837

What the hell?

you are viewing a single comment's thread
view the rest of the comments
[-] schnurrito@discuss.tchncs.de 5 points 5 months ago

Wikis were invented as a way, and are a good solution when the goal is, to crowdsource objective facts about the world.

The great thing about a wiki is that as long as one person once added any given fact, it is in the wiki.

On all contentious issues, by definition there are not too few people wanting to write about them, but instead there are too many, so this is why wikis are just not a suitable mechanism for writing about anything contentious: they're a solution to a nonexistent problem and there is no rational reason why truth about any given issue should be determined by "who has managed to edit the page last".

[-] palordrolap@kbin.social 1 points 5 months ago

The downside - and I'm in favour of wikis like Wikipedia - is that any yahoo or otherwise can also put misinformation in there, perhaps even in good faith, and that's in the wiki forever too.

And those who comb through article histories will have to contend with both the truth (we hope, whether we like it or not) as well as the nonsense.

One other difficulty is Internet-based sources disappearing or re-formatting, breaking links from Wikipedia and other places. This is the reader's reminder to donate to the Internet Archive if not Wikipedia itself, providing you can spare a little money to throw their way.

Speaking of the archive: Anyone know whether Russia blocks the archive or maintains their own equivalent?

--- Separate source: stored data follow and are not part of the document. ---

/-- TAPs as R61 has them; an IR of one bit, or a capture value of another length, makes no reference target. -/
theorem witness_LoopbackReturnsValue :
    JtagReady loopState ∧ loopState.env.target = some ⟨.rti, [bypassTap] ++ loopTap :: []⟩
      ∧ Target.wf ⟨.rti, [bypassTap] ++ loopTap :: []⟩ = true
      ∧ (∀ t ∈ [bypassTap] ++ [], selectedDr t = none)
      ∧ selectedDr loopTap = some ⟨[true, false], .loopback, [false, false, true]⟩
      ∧ Fits loopState (2 * (3 + loopState.pre + 3 + loopState.pos + 2)) :=
  ⟨⟨⟨rfl, rfl⟩, ⟨rfl, rfl⟩, rfl, rfl⟩, rfl, by decide, by decide, by decide, fits_open rfl (by decide)⟩

theorem test_ref_ill_formed :
    Tap.wf { bypassTap with irsh := [true], ir := [true], rst := [true], ircap := [true] } = false
      ∧ Tap.wf { bypassTap with ircap := [true, false, false] } = false
      ∧ Tap.wf { bypassTap with ircap := [true, true] } = false := by decide

/-- A port with a latched value and an identifier. -/
def knownPort : DebugPort := { DebugPort.unknown with rdbuff := some 5, apLatched := true, reg0 := some 6 }

/-- That port, with no reference target; the coming answers. -/
def portState (answers : List (List Byte)) : State :=
  answering answers { swdReady with env := { State.reset.env with swd := knownPort } }

/-- A reference target with no TAP, on a Ready line. -/
def refState : State := { swdReady with env := { State.reset.env with target := some ⟨.rti, []⟩ } }

/-- What is drawn, 1, is not what R65 has: the AP read and RDBUFF return the latch, DP 0x0 what it holds. In the batch, 2 and 4
are the results drawn of the two AP reads. -/
theorem witness_SwdPipeline :
    (∀ answers, SwdReady (portState answers) ∧ (portState answers).link = .ready)
      ∧ (next (exec (.readRegister 0x0C true) (portState [readsAnswer [1]]))).results = [.ok (.word 5)]
      ∧ addrA 0x0C = 3
      ∧ (next (exec (.readRegister 0x0C false) (portState [readsAnswer [1]]))).results = [.ok (.word 5)]
      ∧ addrA 0x00 ≠ 3
      ∧ (next (exec (.readRegister 0x00 false) (portState [readsAnswer [1]]))).results = [.ok (.word 6)]
      ∧ (next (exec (.e8 [.registerRead (.ap 0x00), .registerRead (.dp 0x0C), .registerRead (.ap 0x0C),
          .registerRead (.dp 0x0C), .registerRead (.dp 0x0C)]) (portState [readsAnswer [1, 2, 3, 4, 5]]))).results
        = [.ok (.results [.readOk 5, .readOk 2, .readOk 2, .readOk 4, .readOk 4])]
      ∧ SwdReady refState ∧ refState.link = .ready ∧ refState.env.tx = [] ∧ refState.env.rx = []
      ∧ refState.env.target = some ⟨.rti, []⟩ ∧ Target.wf ⟨.rti, []⟩ = true ∧ Fits refState 4
      ∧ (0x0C : Byte).getLsbD 0 = false ∧ (0x0C : Byte).getLsbD 1 = false :=
  ⟨fun _ => ⟨⟨⟨rfl, rfl⟩, rfl, rfl, rfl⟩, rfl⟩, by decide +kernel, by decide, by decide +kernel, by decide, by decide +kernel,
    by decide +kernel, ⟨⟨rfl, rfl⟩, rfl, rfl, rfl⟩, rfl, rfl, rfl, rfl, by decide, fits_open rfl (by decide), by decide, by decide⟩

end Sys2Proof.Tests
end

section
/-! PROOFS. The history (R35) and the stickiness of a model fault (R34): what every part of an operation does to `hist`, and
that every instruction is one operation. -/

namespace Sys2Proof.Proofs

open Sys2Proof.Machine Sys2Proof.Laws
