-- ==== Sys2Proof/Machine/Jal.lean ====
section
/-! DEFINITION. `JAL` (46_jal.md R220). -/

namespace Sys2Proof.Machine

/-- `JAL`: the target is formed from the old `x[rs1]`, then `x[rd] <- pc + 4` and `pc <- target` together; a bad target is
the next fetch's fault (46_jal.md R220, 10_state.md R27, log entry 13). -/
def execJal (rd rs1 : RegIdx) (imm : Imm) (s : State) : Host.Outcome State Fault Refusal :=
  .next ((s.writeReg rd s.nextPc).setPc (jumpTarget (s.readReg rs1) imm))

end Sys2Proof.Machine
end

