/-- The 2048 entries, in order (47_pseudo.md R244). -/
def imageEntries (im : Image) : List (Option Word) := (List.range Config.ramWords).map (imageEntry im)

/-- Place a word at an entry that holds none yet (D25: overlaps are refused). -/
def placeWord : Image → Nat → Word → Except AsmError Image
  | [], i, v => .ok [(i, v)]
  | (k, x) :: im, i, v =>
    if i < k then .ok ((i, v) :: (k, x) :: im)
    else if i = k then .error (.overlap i)
    else do return (k, x) :: (← placeWord im i v)

/-- The bytes of an image in RAM (70_reset_and_hazards.md R293). -/
def imageMemory (im : Image) : Memory := im.foldl (fun m e => m.writeWord (4 * e.1) e.2) []

/-- The start of a machine with an image loaded and everything else as in `b` (70_reset_and_hazards.md R300). -/
def Boot.withImage (b : Boot) (im : Image) : Boot := { b with image := imageMemory im }

/-! ### The two passes -/

/-- Where the assembler stands: the current byte address, none before the first `.ORIG` (47_pseudo.md R241, D25). -/
abbrev Location := Option Nat

/-- The address `.ORIG` sets: a number, a multiple of 4, at most 0x1FFC (47_pseudo.md R241, D25). -/
def originOf (value : String) : Except AsmError Nat :=
  match readNumber value with
  | none => .error (.notANumber value)
  | some n => if 0 ≤ n ∧ n % 4 = 0 ∧ n ≤ 0x1FFC then .ok n.toNat else .error (.badOrigin n)

/-- Define a name once; mnemonics and register names are no labels (47_pseudo.md R240, R243). -/
def define (symbols : Symbols) (t : String) (v : Word) : Except AsmError Symbols :=
  if reserved t then .error (.reservedWord t)
  else if (List.lookup t symbols).isSome then .error (.definedTwice t)
  else .ok (symbols ++ [(t, v)])

/-- First pass: the value of every label, so that a label may be used before its line (47_pseudo.md R240, R241, R243).
DESIGN CHOICE (log entry 21): the value of `.NAME` is a number and nothing else; whether it may be a label or an expression is not
said (91_not_in_source.md N14), and such a value is refused as `notANumber`. Safe: the assembler refuses. -/
def collect : List Line → Location → Symbols → Except AsmError Symbols
  | [], _, symbols => .ok symbols
  | .orig v :: ls, _, symbols => do collect ls (some (← originOf v)) symbols
  | .name t v :: ls, at', symbols =>
    match readNumber v with
    | none => .error (.notANumber v)
    | some n => do collect ls at' (← define symbols t (← numberWord n))
  | .label t :: ls, some a, symbols => do collect ls (some a) (← define symbols t (BitVec.ofNat 32 a))
  | .stmt m os :: ls, some a, symbols => do collect ls (some (a + 4 * (← expand m os).length)) symbols
  | .word _ :: ls, some a, symbols => collect ls (some (a + 4)) symbols
  | .label _ :: _, none, _ => .error .noOrigin
  | .stmt _ _ :: _, none, _ => .error .noOrigin
  | .word _ :: _, none, _ => .error .noOrigin
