/-- 20_memory.md R54: a load from `SWITCH` gives a 10-bit value, bits 31..10 zero; any of the 1024 values may come (the
queue of inputs is the model's own form, log entry 3). -/
def Obligations.SwitchLoads : Prop :=
  ∀ (rd rs1 : RegIdx) (imm : Imm) (s : State), s.readReg rs1 + sext32 imm = 0xF0000014#32 →
    (∃ t, exec (.lw rd rs1 imm) s = .next t ∧ (t.readReg rd).toNat ≤ 0x3FF ∧ t.pc = s.pc + 4#32 ∧
      (∀ r, r ≠ rd → t.readReg r = s.readReg r) ∧ (∀ a, t.mem.readByte a = s.mem.readByte a) ∧
      t.mem = s.mem ∧ t.hex = s.hex ∧ t.ledr = s.ledr ∧ t.ledg = s.ledg ∧
      t.outputs = s.outputs ∧ t.stored = s.stored ∧ t.keyQueue = s.keyQueue ∧ t.keyDraws = s.keyDraws) ∧
    (∀ (k : BitVec 10) (rest : List (BitVec 10)), ∃ t, exec (.lw rd rs1 imm) (setSwitchInputs (k :: rest) s) = .next t ∧
      t.readReg rd = 0#22 ++ k)

/-- 42_load_store.md R142, 20_memory.md R47: `SW` in every case: a RAM word, which is then marked, the three output registers,
and the two faults, alignment checked first. Outside the four bytes stored, every byte of memory is as before. -/
def Obligations.StoreWordInEveryCase : Prop :=
  ∀ (rs1 rs2 : RegIdx) (imm : Imm) (s : State) (ea v : Word), ea = s.readReg rs1 + sext32 imm → v = s.readReg rs2 →
    decodeWord (wordI rs1 rs2 imm 0x05) = .ok (.sw rs1 rs2 imm) ∧
    (ea.toNat % 4 ≠ 0 → exec (.sw rs1 rs2 imm) s = .fault (.misalignedAccess ea)) ∧
    (ea.toNat % 4 = 0 → ea.toNat < 0x2000 → ∃ t, exec (.sw rs1 rs2 imm) s = .next t ∧
      t.mem.readWord ea.toNat = some v ∧
      (∀ k, k < 4 → t.mem.readByte (ea.toNat + k) = some (v.extractLsb' (8 * k) 8)) ∧
      (∀ a, a < ea.toNat ∨ ea.toNat + 4 ≤ a → t.mem.readByte a = s.mem.readByte a) ∧
      (∀ j, j ∈ t.stored ↔ j = ea.toNat / 4 ∨ j ∈ s.stored) ∧
      (∀ r, t.readReg r = s.readReg r) ∧ t.pc = s.pc + 4#32 ∧ t.hex = s.hex ∧ t.ledr = s.ledr ∧ t.ledg = s.ledg ∧
      t.outputs = s.outputs ∧ t.keyQueue = s.keyQueue ∧ t.switchQueue = s.switchQueue ∧ t.keyDraws = s.keyDraws ∧
      t.switchDraws = s.switchDraws) ∧
    (ea = 0xF0000000#32 →
      Shows (.sw rs1 rs2 imm) s (v.extractLsb' 0 16) s.ledr s.ledg) ∧
    (ea = 0xF0000004#32 →
      Shows (.sw rs1 rs2 imm) s s.hex (v.extractLsb' 0 10) s.ledg) ∧
    (ea = 0xF0000008#32 →
      Shows (.sw rs1 rs2 imm) s s.hex s.ledr (v.extractLsb' 0 8)) ∧
    (ea.toNat % 4 = 0 → 0x2000 ≤ ea.toNat → ea ≠ 0xF0000000#32 → ea ≠ 0xF0000004#32 → ea ≠ 0xF0000008#32 →
      exec (.sw rs1 rs2 imm) s = .fault (.unmappedAccess ea .store)) ∧
    (∀ fn, 0 < fn → fn < 16 → fetch s = .ok (wordI rs1 rs2 imm (fn * 2 ^ 4 + 0x05)) →
      step s = .fault (.illegalInstruction s.pc (wordI rs1 rs2 imm (fn * 2 ^ 4 + 0x05))))

/-- A store to RAM followed at once by a load from the same word, through any registers, returns the stored value
(20_memory.md R57, 70_reset_and_hazards.md R295). -/
def Obligations.StoreThenLoadReturnsValue : Prop :=
  ∀ (rs1 rs2 : RegIdx) (imm : Imm) (s : State),
    (s.readReg rs1 + sext32 imm).toNat % 4 = 0 → (s.readReg rs1 + sext32 imm).toNat < 0x2000 →
    ∃ t, exec (.sw rs1 rs2 imm) s = .next t ∧
      ∀ (rd rb : RegIdx) (imm' : Imm), t.readReg rb + sext32 imm' = s.readReg rs1 + sext32 imm →
        Yields (.lw rd rb imm') t rd (s.readReg rs2) (t.pc + 4#32)

/-- Once `SW` has written a RAM word, a fetch of it is `FetchAfterStore` at once and after any number of further steps: no
instruction synchronises fetch with stores (20_memory.md R59, R45). -/
def Obligations.StoredWordIsNeverFetched : Prop :=
  ∀ (rs1 rs2 : RegIdx) (imm : Imm) (s : State) (ea : Word), ea = s.readReg rs1 + sext32 imm →
    ea.toNat % 4 = 0 → ea.toNat < 0x2000 →
    ∃ t, exec (.sw rs1 rs2 imm) s = .next t ∧
      ∀ k u, Sys2Proof.core.run k t = .next u → fetch (u.setPc ea) = .error (.fetchAfterStore ea)

/-- 20_memory.md R40: no instruction but `LW` and `SW` touches memory: it leaves RAM, the marks and the output registers as they
are, and does the same whatever RAM holds. A `LW` changes none of them either. -/
def Obligations.OnlyLoadsAndStoresTouchMemory : Prop :=
  ∀ (i : Instr) (s : State), (∀ rs1 rs2 imm, i ≠ .sw rs1 rs2 imm) →
    (∀ t, exec i s = .next t → t.mem = s.mem ∧ (∀ a, t.mem.readByte a = s.mem.readByte a) ∧ t.stored = s.stored ∧
      t.hex = s.hex ∧ t.ledr = s.ledr ∧ t.ledg = s.ledg ∧ t.outputs = s.outputs) ∧
    ((∀ rd rs1 imm, i ≠ .lw rd rs1 imm) → ∀ (m : Memory) (marks : List Nat),
      exec i (withMemory m marks s) = mapNext (withMemory m marks) (exec i s))

/-- Every instruction but `LW` and `SW` completes in every state; those two complete or stop with one of their own faults at
their effective address; none is ever refused (60_exceptions.md R260, R262). -/
def Obligations.OnlyLoadsAndStoresStop : Prop :=
  ∀ (i : Instr) (s : State),
    (∃ t, exec i s = .next t) ∨
    (∃ rd rs1 imm, i = .lw rd rs1 imm ∧
      (exec i s = .fault (.misalignedAccess (s.readReg rs1 + sext32 imm)) ∨
        exec i s = .fault (.unmappedAccess (s.readReg rs1 + sext32 imm) .load) ∨
        exec i s = .fault (.undefinedRead (s.readReg rs1 + sext32 imm)))) ∨
    (∃ rs1 rs2 imm, i = .sw rs1 rs2 imm ∧
      (exec i s = .fault (.misalignedAccess (s.readReg rs1 + sext32 imm)) ∨
        exec i s = .fault (.unmappedAccess (s.readReg rs1 + sext32 imm) .store)))

/-! ### The board -/

/-- 20_memory.md R50, R51, R52: a store to an output register shows its low bits, the upper bits having no effect, and the
register keeps its value until the next store to the same address; the value is recorded (log entry 17). The order of the digits
is the spec's own inference (log entry 22). -/
def Obligations.OutputStoresShowOnTheBoard : Prop :=
  (∀ (rs1 rs2 : RegIdx) (imm : Imm) (s : State) (v : Word), v = s.readReg rs2 →
    (s.readReg rs1 + sext32 imm = 0xF0000000#32 → ∃ t, exec (.sw rs1 rs2 imm) s = .next t ∧ t.hex = v.extractLsb' 0 16 ∧
      t.outputs = s.outputs ++ [.hex (v.extractLsb' 0 16)] ∧
      hexDigits t = [v.extractLsb' 12 4, v.extractLsb' 8 4, v.extractLsb' 4 4, v.extractLsb' 0 4]) ∧
    (s.readReg rs1 + sext32 imm = 0xF0000004#32 → ∃ t, exec (.sw rs1 rs2 imm) s = .next t ∧ t.ledr = v.extractLsb' 0 10 ∧
      t.outputs = s.outputs ++ [.ledr (v.extractLsb' 0 10)] ∧ ∀ k : Fin 10, redLit t k = v.getLsbD k) ∧
    (s.readReg rs1 + sext32 imm = 0xF0000008#32 → ∃ t, exec (.sw rs1 rs2 imm) s = .next t ∧ t.ledg = v.extractLsb' 0 8 ∧
      t.outputs = s.outputs ++ [.ledg (v.extractLsb' 0 8)] ∧ ∀ k : Fin 8, greenLit t k = v.getLsbD k)) ∧
  (∀ (i : Instr) (s t : State), exec i s = .next t →
    (t.hex ≠ s.hex → ∃ rs1 rs2 imm, i = .sw rs1 rs2 imm ∧ s.readReg rs1 + sext32 imm = 0xF0000000#32) ∧
    (t.ledr ≠ s.ledr → ∃ rs1 rs2 imm, i = .sw rs1 rs2 imm ∧ s.readReg rs1 + sext32 imm = 0xF0000004#32) ∧
    (t.ledg ≠ s.ledg → ∃ rs1 rs2 imm, i = .sw rs1 rs2 imm ∧ s.readReg rs1 + sext32 imm = 0xF0000008#32))

/-- The recorded outputs only grow, by at most one store a step, and the displays are always what replaying the stores shows
(20_memory.md R56; the record is the model's own field, log entry 17). -/
def Obligations.OutputRecordReplaysDisplays : Prop :=
  ∀ (k : Nat) (s t : State), Sys2Proof.core.run k s = .next t →
    ∃ es, es.length ≤ k ∧ t.outputs = s.outputs ++ es ∧ displays t = es.foldl showEvent (displays s)

/-- Nothing in the ISA reads the output registers back (10_state.md R32). Two machines that differ only in what their
boards show stop alike, or go on to states that differ only in that, with the same new outputs. -/
def Obligations.DisplaysNeverInfluenceTheRun : Prop :=
  ∀ (k : Nat) (s s' : State), SameBehindBoard s s' →
    (∀ f, Sys2Proof.core.run k s = .fault f ↔ Sys2Proof.core.run k s' = .fault f) ∧
    ∀ t, Sys2Proof.core.run k s = .next t → ∃ t' es, Sys2Proof.core.run k s' = .next t' ∧ SameBehindBoard t t' ∧
      t.outputs = s.outputs ++ es ∧ t'.outputs = s'.outputs ++ es

/-- 70_reset_and_hazards.md R298: apart from loads from `KEY` and `SWITCH`, a step is a function of the machine's own state: the
inputs to come change nothing in it and are not used up by it. -/
def Obligations.InputsEnterOnlyThroughDeviceLoads : Prop :=
  ∀ (s : State) (ks : List (BitVec 4)) (ws : List (BitVec 10)) (kd wd : Nat),
    (∀ w rd rs1 imm, fetch s = .ok w → decodeWord w = .ok (.lw rd rs1 imm) →
      s.readReg rs1 + sext32 imm ≠ 0xF0000010#32 ∧ s.readReg rs1 + sext32 imm ≠ 0xF0000014#32) →
    step (withInputs ks ws kd wd s) = mapNext (withInputs ks ws kd wd) (step s)

/-- 70_reset_and_hazards.md R299: at a `BR -1` (the word 0x66FFFF16) the run is over: the hardware executes it for ever and no
step changes the state. -/
def Obligations.SelfBranchEndsTheRun : Prop :=
  ∀ s : State, fetch s = .ok 0x66FFFF16#32 → runOver s.pc s = true ∧ ∀ k, Sys2Proof.core.run k s = .next s

/-- 70_reset_and_hazards.md R299: a finished run ends on its first arrival at `haltPc`, so it has one length and one final state;
for all later time the machine stays there and changes nothing, but for the link a `JAL` to itself writes once (the reading of a
self-branch is the model's, log entry 20). -/
def Obligations.FinishedRunHasOneFinalState : Prop :=
  ∀ (haltPc : Word) (k : Nat) (s t : State), FinishesIn haltPc k s t →
    (∀ k' t', FinishesIn haltPc k' s t' → k' = k ∧ t' = t) ∧
    (∀ n, ∃ u, Sys2Proof.core.run n t = .next u ∧ u.pc = haltPc ∧ RestSame t u ∧
      ((∀ w rd rs1 imm, fetch t = .ok w → decodeWord w ≠ .ok (.jal rd rs1 imm)) → u = t) ∧
      (∀ w rd rs1 imm, fetch t = .ok w → decodeWord w = .ok (.jal rd rs1 imm) → ∀ r, r ≠ rd → u.readReg r = t.readReg r))

/-! ### The assembler -/

/-- The five pseudo-instructions of one word: their expansion, the word emitted and the effect of that word (47_pseudo.md R231,
R232, R235, R236, R237). -/
def Obligations.OneWordPseudoInstructions : Prop :=
  ∀ (rd rs : RegIdx) (imm : Imm) (s : State) (a b t : String),
    (expandPseudo "BR" [.text t] = some [("BEQ", [.text "R6", .text "R6", .text t])] ∧
      encode (.beq 6 6 imm) = BitVec.ofNat 32 (0x66000016 + imm.toNat * 2 ^ 8) ∧
      GoesTo (.beq 6 6 imm) s (s.pc + 4#32 + 4#32 * sext32 imm)) ∧
    (expandPseudo "NOT" [.text a, .text b] = some [("NAND", [.text a, .text b, .text b])] ∧
      encode (.nand rd rs rs) = wordR rd rs rs 0xC0 ∧
      Yields (.nand rd rs rs) s rd (~~~ s.readReg rs) (s.pc + 4#32)) ∧
    (expandPseudo "CALL" [.indexed t b] = some [("JAL", [.text "RA", .indexed t b])] ∧
      encode (.jal 15 rs imm) = wordI 15 rs imm 0x0B ∧
      Yields (.jal 15 rs imm) s 15 (s.pc + 4#32) (s.readReg rs + 4#32 * sext32 imm)) ∧
    (expandPseudo "RET" [] = some [("JAL", [.text "R9", .indexed "0" "RA"])] ∧
      encode (.jal 9 15 0#16) = 0x9F00000B#32 ∧
      Yields (.jal 9 15 0#16) s 9 (s.pc + 4#32) (s.readReg 15)) ∧
    (expandPseudo "JMP" [.indexed t b] = some [("JAL", [.text "R9", .indexed t b])] ∧
      encode (.jal 9 rs imm) = wordI 9 rs imm 0x0B ∧
      Yields (.jal 9 rs imm) s 9 (s.pc + 4#32) (s.readReg rs + 4#32 * sext32 imm))
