/-! ### setKeyInputs -/

@[simp] theorem setKeyInputs_regs (s : State) (vs : List (BitVec 4)) : (setKeyInputs vs s).regs = s.regs := rfl
@[simp] theorem setKeyInputs_pc (s : State) (vs : List (BitVec 4)) : (setKeyInputs vs s).pc = s.pc := rfl
@[simp] theorem setKeyInputs_mem (s : State) (vs : List (BitVec 4)) : (setKeyInputs vs s).mem = s.mem := rfl
@[simp] theorem setKeyInputs_stored (s : State) (vs : List (BitVec 4)) : (setKeyInputs vs s).stored = s.stored := rfl
@[simp] theorem setKeyInputs_hex (s : State) (vs : List (BitVec 4)) : (setKeyInputs vs s).hex = s.hex := rfl
@[simp] theorem setKeyInputs_ledr (s : State) (vs : List (BitVec 4)) : (setKeyInputs vs s).ledr = s.ledr := rfl
@[simp] theorem setKeyInputs_ledg (s : State) (vs : List (BitVec 4)) : (setKeyInputs vs s).ledg = s.ledg := rfl
@[simp] theorem setKeyInputs_outputs (s : State) (vs : List (BitVec 4)) : (setKeyInputs vs s).outputs = s.outputs := rfl
@[simp] theorem setKeyInputs_keyQueue (s : State) (vs : List (BitVec 4)) : (setKeyInputs vs s).keyQueue = vs := rfl
@[simp] theorem setKeyInputs_switchQueue (s : State) (vs : List (BitVec 4)) : (setKeyInputs vs s).switchQueue = s.switchQueue := rfl
@[simp] theorem setKeyInputs_keyDraws (s : State) (vs : List (BitVec 4)) : (setKeyInputs vs s).keyDraws = s.keyDraws := rfl
@[simp] theorem setKeyInputs_switchDraws (s : State) (vs : List (BitVec 4)) : (setKeyInputs vs s).switchDraws = s.switchDraws := rfl

/-! ### setSwitchInputs -/

@[simp] theorem setSwitchInputs_regs (s : State) (vs : List (BitVec 10)) : (setSwitchInputs vs s).regs = s.regs := rfl
@[simp] theorem setSwitchInputs_pc (s : State) (vs : List (BitVec 10)) : (setSwitchInputs vs s).pc = s.pc := rfl
@[simp] theorem setSwitchInputs_mem (s : State) (vs : List (BitVec 10)) : (setSwitchInputs vs s).mem = s.mem := rfl
@[simp] theorem setSwitchInputs_stored (s : State) (vs : List (BitVec 10)) : (setSwitchInputs vs s).stored = s.stored := rfl
@[simp] theorem setSwitchInputs_hex (s : State) (vs : List (BitVec 10)) : (setSwitchInputs vs s).hex = s.hex := rfl
@[simp] theorem setSwitchInputs_ledr (s : State) (vs : List (BitVec 10)) : (setSwitchInputs vs s).ledr = s.ledr := rfl
@[simp] theorem setSwitchInputs_ledg (s : State) (vs : List (BitVec 10)) : (setSwitchInputs vs s).ledg = s.ledg := rfl
@[simp] theorem setSwitchInputs_outputs (s : State) (vs : List (BitVec 10)) : (setSwitchInputs vs s).outputs = s.outputs := rfl
@[simp] theorem setSwitchInputs_keyQueue (s : State) (vs : List (BitVec 10)) : (setSwitchInputs vs s).keyQueue = s.keyQueue := rfl
@[simp] theorem setSwitchInputs_switchQueue (s : State) (vs : List (BitVec 10)) : (setSwitchInputs vs s).switchQueue = vs := rfl
@[simp] theorem setSwitchInputs_keyDraws (s : State) (vs : List (BitVec 10)) : (setSwitchInputs vs s).keyDraws = s.keyDraws := rfl
@[simp] theorem setSwitchInputs_switchDraws (s : State) (vs : List (BitVec 10)) : (setSwitchInputs vs s).switchDraws = s.switchDraws := rfl

/-! ### drawKey: only the input it samples moves on -/

@[simp] theorem drawKey_regs (s : State) : (drawKey s).2.regs = s.regs := by
  unfold drawKey; split <;> rfl
@[simp] theorem drawKey_pc (s : State) : (drawKey s).2.pc = s.pc := by
  unfold drawKey; split <;> rfl
@[simp] theorem drawKey_mem (s : State) : (drawKey s).2.mem = s.mem := by
  unfold drawKey; split <;> rfl
@[simp] theorem drawKey_stored (s : State) : (drawKey s).2.stored = s.stored := by
  unfold drawKey; split <;> rfl
@[simp] theorem drawKey_hex (s : State) : (drawKey s).2.hex = s.hex := by
  unfold drawKey; split <;> rfl
@[simp] theorem drawKey_ledr (s : State) : (drawKey s).2.ledr = s.ledr := by
  unfold drawKey; split <;> rfl
@[simp] theorem drawKey_ledg (s : State) : (drawKey s).2.ledg = s.ledg := by
  unfold drawKey; split <;> rfl
@[simp] theorem drawKey_outputs (s : State) : (drawKey s).2.outputs = s.outputs := by
  unfold drawKey; split <;> rfl
@[simp] theorem drawKey_switchQueue (s : State) : (drawKey s).2.switchQueue = s.switchQueue := by
  unfold drawKey; split <;> rfl
@[simp] theorem drawKey_switchDraws (s : State) : (drawKey s).2.switchDraws = s.switchDraws := by
  unfold drawKey; split <;> rfl

/-! ### drawSwitch: only the input it samples moves on -/

@[simp] theorem drawSwitch_regs (s : State) : (drawSwitch s).2.regs = s.regs := by
  unfold drawSwitch; split <;> rfl
@[simp] theorem drawSwitch_pc (s : State) : (drawSwitch s).2.pc = s.pc := by
  unfold drawSwitch; split <;> rfl
@[simp] theorem drawSwitch_mem (s : State) : (drawSwitch s).2.mem = s.mem := by
  unfold drawSwitch; split <;> rfl
@[simp] theorem drawSwitch_stored (s : State) : (drawSwitch s).2.stored = s.stored := by
  unfold drawSwitch; split <;> rfl
@[simp] theorem drawSwitch_hex (s : State) : (drawSwitch s).2.hex = s.hex := by
  unfold drawSwitch; split <;> rfl
@[simp] theorem drawSwitch_ledr (s : State) : (drawSwitch s).2.ledr = s.ledr := by
  unfold drawSwitch; split <;> rfl
@[simp] theorem drawSwitch_ledg (s : State) : (drawSwitch s).2.ledg = s.ledg := by
  unfold drawSwitch; split <;> rfl
@[simp] theorem drawSwitch_outputs (s : State) : (drawSwitch s).2.outputs = s.outputs := by
  unfold drawSwitch; split <;> rfl
@[simp] theorem drawSwitch_keyQueue (s : State) : (drawSwitch s).2.keyQueue = s.keyQueue := by
  unfold drawSwitch; split <;> rfl
@[simp] theorem drawSwitch_keyDraws (s : State) : (drawSwitch s).2.keyDraws = s.keyDraws := by
  unfold drawSwitch; split <;> rfl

[-] explodicle@sh.itjust.works 1 points 5 months ago

Wikipedia addresses that last issue with "semi protection". It's not a complete absence of rules - large decisions are made by consensus and the whole system is maintained by admins and bureaucrats with bots.

For example there's an article on the flat earth theory, and we're not going to even pretend like there's any merit to that idea anymore. One can only edit it if they're an established, registered user. And if one such user decides to troll, then it'll be reverted nearly instantly, and that user will waste a lot more time establishing a new account than it takes to deal with them.

[-] schnurrito@discuss.tchncs.de 1 points 5 months ago

I'm familiar enough with Wikipedia to know that, yeah. I am also familiar enough with Wikipedia to know that there are topic areas (such as Israel/Palestine and the Holocaust in Poland on the English-language version) where the shortcomings of the wiki system are completely evident. Once you have to restrict editing to users with more than 500 edits and make special rules how to handle sourcing, it's clear that the wiki just isn't a suitable mechanism: if there are so many people wanting to write about a topic that you have to do that, then why not abandon the wiki concept altogether?

The greatest success story of the wiki principle isn't Wikipedia, nor any other Wikimedia project. The greatest success story of the wiki principle is OpenStreetMap, which does limit itself to objective facts and is used not just by people, but also organizations. I work as a software developer and I've encountered usages of OpenStreetMap data many times, but of anything on Wikimedia projects? Wikipedia is great for teenagers to get an overview of the world, but everyone who actually needs the information in it has better sources for it anyway.

[-] explodicle@sh.itjust.works 1 points 5 months ago

if there are so many people wanting to write about a topic that you have to do that, then why not abandon the wiki concept altogether?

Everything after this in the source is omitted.